Dataset entries
---+---

/-! `State.alertOn` -/

@[simp] theorem State.alertOn_pending (k : Nat) : (s.alertOn k).pending = s.pending := rfl
@[simp] theorem State.alertOn_tx (k : Nat) : (s.alertOn k).tx = s.tx := rfl
@[simp] theorem State.alertOn_fresh (k : Nat) : (s.alertOn k).fresh = s.fresh := rfl
@[simp] theorem State.alertOn_struck (k : Nat) : (s.alertOn k).struck = s.struck := rfl
@[simp] theorem State.alertOn_perstOut (k : Nat) : (s.alertOn k).perstOut = s.perstOut := rfl
@[simp] theorem State.alertOn_halfMast (k : Nat) : (s.alertOn k).halfMast = s.halfMast := rfl
@[simp] theorem State.alertOn_hubCount (k : Nat) : (s.alertOn k).hubCount = s.hubCount := rfl
@[simp] theorem State.alertOn_hubPllLost (k : Nat) : (s.alertOn k).hubPllLost = s.hubPllLost := rfl
@[simp] theorem State.alertOn_boot (k : Nat) : (s.alertOn k).boot = s.boot := rfl
@[simp] theorem State.alertOn_accessErr (k : Nat) : (s.alertOn k).accessErr = s.accessErr := rfl
@[simp] theorem State.alertOn_mbox (k : Nat) : (s.alertOn k).mbox = s.mbox := rfl
@[simp] theorem State.alertOn_flash (k : Nat) : (s.alertOn k).flash = s.flash := rfl
@[simp] theorem State.alertOn_mapGen (k : Nat) : (s.alertOn k).mapGen = s.mapGen := rfl
@[simp] theorem State.alertOn_guestUp (k : Nat) : (s.alertOn k).guestUp = s.guestUp := rfl
@[simp] theorem State.alertOn_map (k : Nat) : (s.alertOn k).map = s.map := rfl
@[simp] theorem State.alertOn_dies (k : Nat) : (s.alertOn k).dies = s.dies := rfl
@[simp] theorem State.alertOn_clus (k : Nat) : (s.alertOn k).clus = s.clus := rfl
@[simp] theorem State.alertOn_cores (k : Nat) : (s.alertOn k).cores = s.cores := rfl
@[simp] theorem State.alertOn_hals (k : Nat) : (s.alertOn k).hals = s.hals := rfl
@[simp] theorem State.alertOn_nbus (k : Nat) : (s.alertOn k).nbus = s.nbus := rfl
@[simp] theorem State.alertOn_mem (k : Nat) : (s.alertOn k).mem = s.mem := rfl
@[simp] theorem State.alertOn_flips (k : Nat) : (s.alertOn k).flips = s.flips := rfl
@[simp] theorem State.alertOn_scratch (k : Nat) : (s.alertOn k).scratch = s.scratch := rfl
@[simp] theorem State.alertOn_scratchBad (k : Nat) : (s.alertOn k).scratchBad = s.scratchBad := rfl
@[simp] theorem State.alertOn_scratchOne (k : Nat) : (s.alertOn k).scratchOne = s.scratchOne := rfl
@[simp] theorem State.alertOn_caches (k : Nat) : (s.alertOn k).caches = s.caches := rfl
@[simp] theorem State.alertOn_invals (k : Nat) : (s.alertOn k).invals = s.invals := rfl
@[simp] theorem State.alertOn_net (k : Nat) : (s.alertOn k).net = s.net := rfl
@[simp] theorem State.alertOn_jobs (k : Nat) : (s.alertOn k).jobs = s.jobs := rfl
@[simp] theorem State.alertOn_place (k : Nat) : (s.alertOn k).place = s.place := rfl
@[simp] theorem State.alertOn_ctxs (k : Nat) : (s.alertOn k).ctxs = s.ctxs := rfl
@[simp] theorem State.alertOn_own (k : Nat) : (s.alertOn k).own = s.own := rfl
@[simp] theorem State.alertOn_sec (k : Nat) : (s.alertOn k).sec = s.sec := rfl
@[simp] theorem State.alertOn_sess (k : Nat) : (s.alertOn k).sess = s.sess := rfl
@[simp] theorem State.alertOn_reports (k : Nat) : (s.alertOn k).reports = s.reports := rfl
@[simp] theorem State.alertOn_flt (k : Nat) : (s.alertOn k).flt = s.flt := rfl
@[simp] theorem State.alertOn_serve (k : Nat) : (s.alertOn k).serve = s.serve := rfl
@[simp] theorem State.alertOn_dma (k : Nat) : (s.alertOn k).dma = s.dma := rfl
@[simp] theorem State.alertOn_que (k : Nat) : (s.alertOn k).que = s.que := rfl
@[simp] theorem State.alertOn_host (k : Nat) : (s.alertOn k).host = s.host := rfl
@[simp] theorem State.alertOn_lnk (k : Nat) : (s.alertOn k).lnk = s.lnk := rfl
@[simp] theorem State.alertOn_pairs (k : Nat) : (s.alertOn k).pairs = s.pairs := rfl
@[simp] theorem State.alertOn_guest (k : Nat) : (s.alertOn k).guest = s.guest := rfl
@[simp] theorem State.alertOn_thm (k : Nat) : (s.alertOn k).thm = s.thm := rfl
@[simp] theorem State.alertOn_pwr (k : Nat) : (s.alertOn k).pwr = s.pwr := rfl
@[simp] theorem State.alertOn_mtrPres (k : Nat) : (s.alertOn k).mtrPres = s.mtrPres := rfl
@[simp] theorem State.alertOn_meter (k : Nat) : (s.alertOn k).meter = s.meter := rfl
@[simp] theorem State.alertOn_mtr (k : Nat) : (s.alertOn k).mtr = s.mtr := rfl
@[simp] theorem State.alertOn_trc (k : Nat) : (s.alertOn k).trc = s.trc := rfl

/-! `State.alertOff` -/

@[simp] theorem State.alertOff_pending (k : Nat) : (s.alertOff k).pending = s.pending := rfl
@[simp] theorem State.alertOff_tx (k : Nat) : (s.alertOff k).tx = s.tx := rfl
@[simp] theorem State.alertOff_fresh (k : Nat) : (s.alertOff k).fresh = s.fresh := rfl
@[simp] theorem State.alertOff_struck (k : Nat) : (s.alertOff k).struck = s.struck := rfl
@[simp] theorem State.alertOff_perstOut (k : Nat) : (s.alertOff k).perstOut = s.perstOut := rfl
@[simp] theorem State.alertOff_halfMast (k : Nat) : (s.alertOff k).halfMast = s.halfMast := rfl
@[simp] theorem State.alertOff_hubCount (k : Nat) : (s.alertOff k).hubCount = s.hubCount := rfl
@[simp] theorem State.alertOff_hubPllLost (k : Nat) : (s.alertOff k).hubPllLost = s.hubPllLost := rfl
@[simp] theorem State.alertOff_boot (k : Nat) : (s.alertOff k).boot = s.boot := rfl
@[simp] theorem State.alertOff_accessErr (k : Nat) : (s.alertOff k).accessErr = s.accessErr := rfl
@[simp] theorem State.alertOff_mbox (k : Nat) : (s.alertOff k).mbox = s.mbox := rfl
@[simp] theorem State.alertOff_flash (k : Nat) : (s.alertOff k).flash = s.flash := rfl
@[simp] theorem State.alertOff_mapGen (k : Nat) : (s.alertOff k).mapGen = s.mapGen := rfl
@[simp] theorem State.alertOff_guestUp (k : Nat) : (s.alertOff k).guestUp = s.guestUp := rfl
@[simp] theorem State.alertOff_map (k : Nat) : (s.alertOff k).map = s.map := rfl
@[simp] theorem State.alertOff_dies (k : Nat) : (s.alertOff k).dies = s.dies := rfl
@[simp] theorem State.alertOff_clus (k : Nat) : (s.alertOff k).clus = s.clus := rfl
@[simp] theorem State.alertOff_cores (k : Nat) : (s.alertOff k).cores = s.cores := rfl
@[simp] theorem State.alertOff_hals (k : Nat) : (s.alertOff k).hals = s.hals := rfl
@[simp] theorem State.alertOff_nbus (k : Nat) : (s.alertOff k).nbus = s.nbus := rfl
@[simp] theorem State.alertOff_mem (k : Nat) : (s.alertOff k).mem = s.mem := rfl
@[simp] theorem State.alertOff_flips (k : Nat) : (s.alertOff k).flips = s.flips := rfl
@[simp] theorem State.alertOff_scratch (k : Nat) : (s.alertOff k).scratch = s.scratch := rfl
@[simp] theorem State.alertOff_scratchBad (k : Nat) : (s.alertOff k).scratchBad = s.scratchBad := rfl
@[simp] theorem State.alertOff_scratchOne (k : Nat) : (s.alertOff k).scratchOne = s.scratchOne := rfl
@[simp] theorem State.alertOff_caches (k : Nat) : (s.alertOff k).caches = s.caches := rfl
@[simp] theorem State.alertOff_invals (k : Nat) : (s.alertOff k).invals = s.invals := rfl
@[simp] theorem State.alertOff_net (k : Nat) : (s.alertOff k).net = s.net := rfl
@[simp] theorem State.alertOff_jobs (k : Nat) : (s.alertOff k).jobs = s.jobs := rfl
@[simp] theorem State.alertOff_place (k : Nat) : (s.alertOff k).place = s.place := rfl
@[simp] theorem State.alertOff_ctxs (k : Nat) : (s.alertOff k).ctxs = s.ctxs := rfl
@[simp] theorem State.alertOff_own (k : Nat) : (s.alertOff k).own = s.own := rfl
@[simp] theorem State.alertOff_sec (k : Nat) : (s.alertOff k).sec = s.sec := rfl
@[simp] theorem State.alertOff_sess (k : Nat) : (s.alertOff k).sess = s.sess := rfl
@[simp] theorem State.alertOff_reports (k : Nat) : (s.alertOff k).reports = s.reports := rfl
@[simp] theorem State.alertOff_flt (k : Nat) : (s.alertOff k).flt = s.flt := rfl
@[simp] theorem State.alertOff_serve (k : Nat) : (s.alertOff k).serve = s.serve := rfl
@[simp] theorem State.alertOff_dma (k : Nat) : (s.alertOff k).dma = s.dma := rfl
@[simp] theorem State.alertOff_que (k : Nat) : (s.alertOff k).que = s.que := rfl
@[simp] theorem State.alertOff_host (k : Nat) : (s.alertOff k).host = s.host := rfl
@[simp] theorem State.alertOff_lnk (k : Nat) : (s.alertOff k).lnk = s.lnk := rfl
@[simp] theorem State.alertOff_pairs (k : Nat) : (s.alertOff k).pairs = s.pairs := rfl
@[simp] theorem State.alertOff_guest (k : Nat) : (s.alertOff k).guest = s.guest := rfl
@[simp] theorem State.alertOff_thm (k : Nat) : (s.alertOff k).thm = s.thm := rfl
@[simp] theorem State.alertOff_pwr (k : Nat) : (s.alertOff k).pwr = s.pwr := rfl
@[simp] theorem State.alertOff_mtrPres (k : Nat) : (s.alertOff k).mtrPres = s.mtrPres := rfl
@[simp] theorem State.alertOff_meter (k : Nat) : (s.alertOff k).meter = s.meter := rfl
@[simp] theorem State.alertOff_mtr (k : Nat) : (s.alertOff k).mtr = s.mtr := rfl
@[simp] theorem State.alertOff_trc (k : Nat) : (s.alertOff k).trc = s.trc := rfl
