-- ==== Sys2Proof/Tests/Fixture.lean ====
section
/-! SUPPORT. Small states and instruction words for the tests. -/

namespace Sys2Proof.Tests

open Sys2Proof.Machine

/-- Operand bits of an instruction word: each field as its lowest bit and its value. -/
def ins (l : List (Nat × Nat)) : BitVec 56 := BitVec.ofNat 56 ((l.map fun e => e.2 * 2 ^ e.1).sum)

/-- A module after bring-up with one backed core, logical core 0, which is `x` and owns bank 0 of its slice. -/
def up (x : Core) : State :=
  { State.reset with
    perstOut := true
    boot := { State.reset.boot with state := 1 }
    map := [(0, 1)]
    dies := [(0, { (default : Die) with up := true, locked := true, count := 21605, lockSeq := 3 })]
    own := [(0, { (default : Owner) with owned := true })]
    cores := [(0, x)] }

/-- A core that runs user code, with the lines at DA 0 and at slice 1 in its instruction cache. -/
def user : Core :=
  { (default : Core) with run := 3, icache := [(0, 15), (2097152, 15)], s := [(2, 7), (3, BitVec.ofInt 64 (-3))], p := [(1, 0xF0), (2, 0x3C)] }

/-- A core in firmware mode. -/
def firm : Core := { user with run := 6, fw := true }

theorem user_issues : Issues (up user) 0 := ⟨by decide, by decide, by decide, by decide⟩
theorem firm_issues : Issues (up firm) 0 := ⟨by decide, by decide, by decide, by decide⟩

end Sys2Proof.Tests
end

---+---

**EXERCISE**
Could you work out how many lines above contain the string "pending"? Answer with the number only.

**SOLUTION FOR THIS TASK**
2